▶ [YOUR GOAL]: Please give back each line of the listing, unchanged in every word.

▶ [PROVIDED ENTRIES]:
═══

-- ==== Sys2Proof/Certificates/Slice0/Obligations.lean ====
section
/-! DEFINITION. The statements for the provers, one proposition each. In the statements about a management command,
`s.alone` says that no request is around it (log entry 7); `CommandsInARequest` carries each of them over to a command
of a request. A result that carries no value is stated with the value 0, the model's choice (log entry 24). -/

open Sys2Proof Sys2Proof.Machine

/-! ### The queue of commands, the clock and the resets -/

/-- O1. A step takes the command at the front of the queue and executes it on the state with the rest of the queue. -/
def Obligations.StepRunsFrontCommand : Prop :=
  ∀ (c : Instr) (rest : List Instr) (s : State),
    step { s with pending := c :: rest } = exec c { s with pending := rest }

/-- O2. Every command answers a next state and leaves the queue of commands as it is. The queue, which COLD_RESET too
leaves, and an answer in states that no run reaches are the model's choices (log entries 1 and 19). -/
def Obligations.CommandLeavesQueue : Prop :=
  ∀ (c : Instr) (s : State), ∃ t, exec c s = .next t ∧ t.pending = s.pending

/-- O3. With no command waiting the part acts of itself, the model's choice (log entries 1 and 5): a pass in progress
queues its frame step, the next request begins, the next command of the executing request is queued, a due expiry is
queued, and otherwise line time moves on, quay time by one millisecond when it is full, and the transmissions that end
are queued to complete. The expiry queued is that of a deadline of the state that is armed and reached, and on a state
in canonical form there is one whenever some deadline is; the clock moves by the least of the byte times left to the
millisecond and of the transmissions in progress. -/
def Obligations.IdlePartActsOfItself : Prop :=
  ∀ s : State, s.pending = [] →
    (s.summary.passing = true → step s = .next { s with pending := [.frameStep] }) ∧
    (s.summary.passing = false →
      (∀ e c, s.endpoint.executing = some e → e.request.commands[e.results.length]? = some c →
        step s = .next { s with pending := [decodeCommand c] }) ∧
      (∀ q rest, s.endpoint.executing = none → s.endpoint.requests = q :: rest →
        step s = .next { s with endpoint := { s.endpoint with
          requests := rest, executing := some { request := q, results := [], stopped := false } } }) ∧
      (s.endpoint.executing = none → s.endpoint.requests = [] →
        (∀ i, s.dueExpiry = some i → step s = .next { s with pending := [i] }) ∧
        (s.dueExpiry = none → s.lineTime < 1250000 → ∃ t, step s = .next t ∧
          t = { s with
            quayTime := t.quayTime, lineTime := t.lineTime, pending := t.pending
            store := { s.store with ports := t.store.ports } } ∧
          ((t.quayTime = s.quayTime ∧ t.lineTime = s.lineTime + s.wait ∧ t.lineTime < 1250000) ∨
            (t.quayTime = s.quayTime + 1 ∧ t.lineTime = 0 ∧ s.lineTime + s.wait = 1250000)) ∧
          (∀ p, t.store.port p = { s.store.port p with
            tx := (s.store.port p).tx.map fun x => { x with left := x.left - s.wait } }) ∧
          t.pending.Nodup ∧ (∀ i, i ∈ t.pending ↔ ∃ p x, i = .transmissionCompletion p ∧
            (t.store.port p).tx = some x ∧ x.left = 0)))) ∧
    (s.canonical →
      (∀ i, s.dueExpiry = some i → ∃ d, s.deadlineOf i = some d ∧ reached s.quayTime d = true) ∧
      (s.dueExpiry = none ↔ ∀ i d, s.deadlineOf i = some d → reached s.quayTime d = false)) ∧
    s.wait ≤ 1250000 - s.lineTime ∧ (∀ p x, (s.store.port p).tx = some x → s.wait ≤ x.left) ∧
    (s.wait = 1250000 - s.lineTime ∨ ∃ p x, (s.store.port p).tx = some x ∧ s.wait = x.left)

/-- O4. The machine right after reset meets every invariant the other statements keep. -/
def Obligations.ResetMeetsInvariants : Prop :=
  State.reset.poolWhole ∧ State.reset.limitsKept ∧ State.reset.flagsTrue ∧ State.reset.bearersLegal ∧
  State.reset.linksLegal ∧ State.reset.heldQuiet ∧ State.reset.coverLegal ∧ State.reset.listExact ∧
  State.reset.noticesLegal ∧ State.reset.buffersLegal ∧ State.reset.sizesLegal ∧ State.reset.canonical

═══

▶ [RESPONSE]:
-- ==== Sys2Proof/Certificates/Slice0/Obligations.lean ====
section
/-! DEFINITION. The statements for the provers, one proposition each. In the statements about a management command,
`s.alone` says that no request is around it (log entry 7); `CommandsInARequest` carries each of them over to a command
of a request. A result that carries no value is stated with the value 0, the model's choice (log entry 24). -/

open Sys2Proof Sys2Proof.Machine

/-! ### The queue of commands, the clock and the resets -/

/-- O1. A step takes the command at the front of the queue and executes it on the state with the rest of the queue. -/
def Obligations.StepRunsFrontCommand : Prop :=
  ∀ (c : Instr) (rest : List Instr) (s : State),
    step { s with pending := c :: rest } = exec c { s with pending := rest }

/-- O2. Every command answers a next state and leaves the queue of commands as it is. The queue, which COLD_RESET too
leaves, and an answer in states that no run reaches are the model's choices (log entries 1 and 19). -/
def Obligations.CommandLeavesQueue : Prop :=
  ∀ (c : Instr) (s : State), ∃ t, exec c s = .next t ∧ t.pending = s.pending

/-- O3. With no command waiting the part acts of itself, the model's choice (log entries 1 and 5): a pass in progress
queues its frame step, the next request begins, the next command of the executing request is queued, a due expiry is
queued, and otherwise line time moves on, quay time by one millisecond when it is full, and the transmissions that end
are queued to complete. The expiry queued is that of a deadline of the state that is armed and reached, and on a state
in canonical form there is one whenever some deadline is; the clock moves by the least of the byte times left to the
millisecond and of the transmissions in progress. -/
def Obligations.IdlePartActsOfItself : Prop :=
  ∀ s : State, s.pending = [] →
    (s.summary.passing = true → step s = .next { s with pending := [.frameStep] }) ∧
    (s.summary.passing = false →
      (∀ e c, s.endpoint.executing = some e → e.request.commands[e.results.length]? = some c →
        step s = .next { s with pending := [decodeCommand c] }) ∧
      (∀ q rest, s.endpoint.executing = none → s.endpoint.requests = q :: rest →
        step s = .next { s with endpoint := { s.endpoint with
          requests := rest, executing := some { request := q, results := [], stopped := false } } }) ∧
      (s.endpoint.executing = none → s.endpoint.requests = [] →
        (∀ i, s.dueExpiry = some i → step s = .next { s with pending := [i] }) ∧
        (s.dueExpiry = none → s.lineTime < 1250000 → ∃ t, step s = .next t ∧
          t = { s with
            quayTime := t.quayTime, lineTime := t.lineTime, pending := t.pending
            store := { s.store with ports := t.store.ports } } ∧
          ((t.quayTime = s.quayTime ∧ t.lineTime = s.lineTime + s.wait ∧ t.lineTime < 1250000) ∨
            (t.quayTime = s.quayTime + 1 ∧ t.lineTime = 0 ∧ s.lineTime + s.wait = 1250000)) ∧
          (∀ p, t.store.port p = { s.store.port p with
            tx := (s.store.port p).tx.map fun x => { x with left := x.left - s.wait } }) ∧
          t.pending.Nodup ∧ (∀ i, i ∈ t.pending ↔ ∃ p x, i = .transmissionCompletion p ∧
            (t.store.port p).tx = some x ∧ x.left = 0)))) ∧
    (s.canonical →
      (∀ i, s.dueExpiry = some i → ∃ d, s.deadlineOf i = some d ∧ reached s.quayTime d = true) ∧
      (s.dueExpiry = none ↔ ∀ i d, s.deadlineOf i = some d → reached s.quayTime d = false)) ∧
    s.wait ≤ 1250000 - s.lineTime ∧ (∀ p x, (s.store.port p).tx = some x → s.wait ≤ x.left) ∧
    (s.wait = 1250000 - s.lineTime ∨ ∃ p x, (s.store.port p).tx = some x ∧ s.wait = x.left)

/-- O4. The machine right after reset meets every invariant the other statements keep. -/
def Obligations.ResetMeetsInvariants : Prop :=
  State.reset.poolWhole ∧ State.reset.limitsKept ∧ State.reset.flagsTrue ∧ State.reset.bearersLegal ∧
  State.reset.linksLegal ∧ State.reset.heldQuiet ∧ State.reset.coverLegal ∧ State.reset.listExact ∧
  State.reset.noticesLegal ∧ State.reset.buffersLegal ∧ State.reset.sizesLegal ∧ State.reset.canonical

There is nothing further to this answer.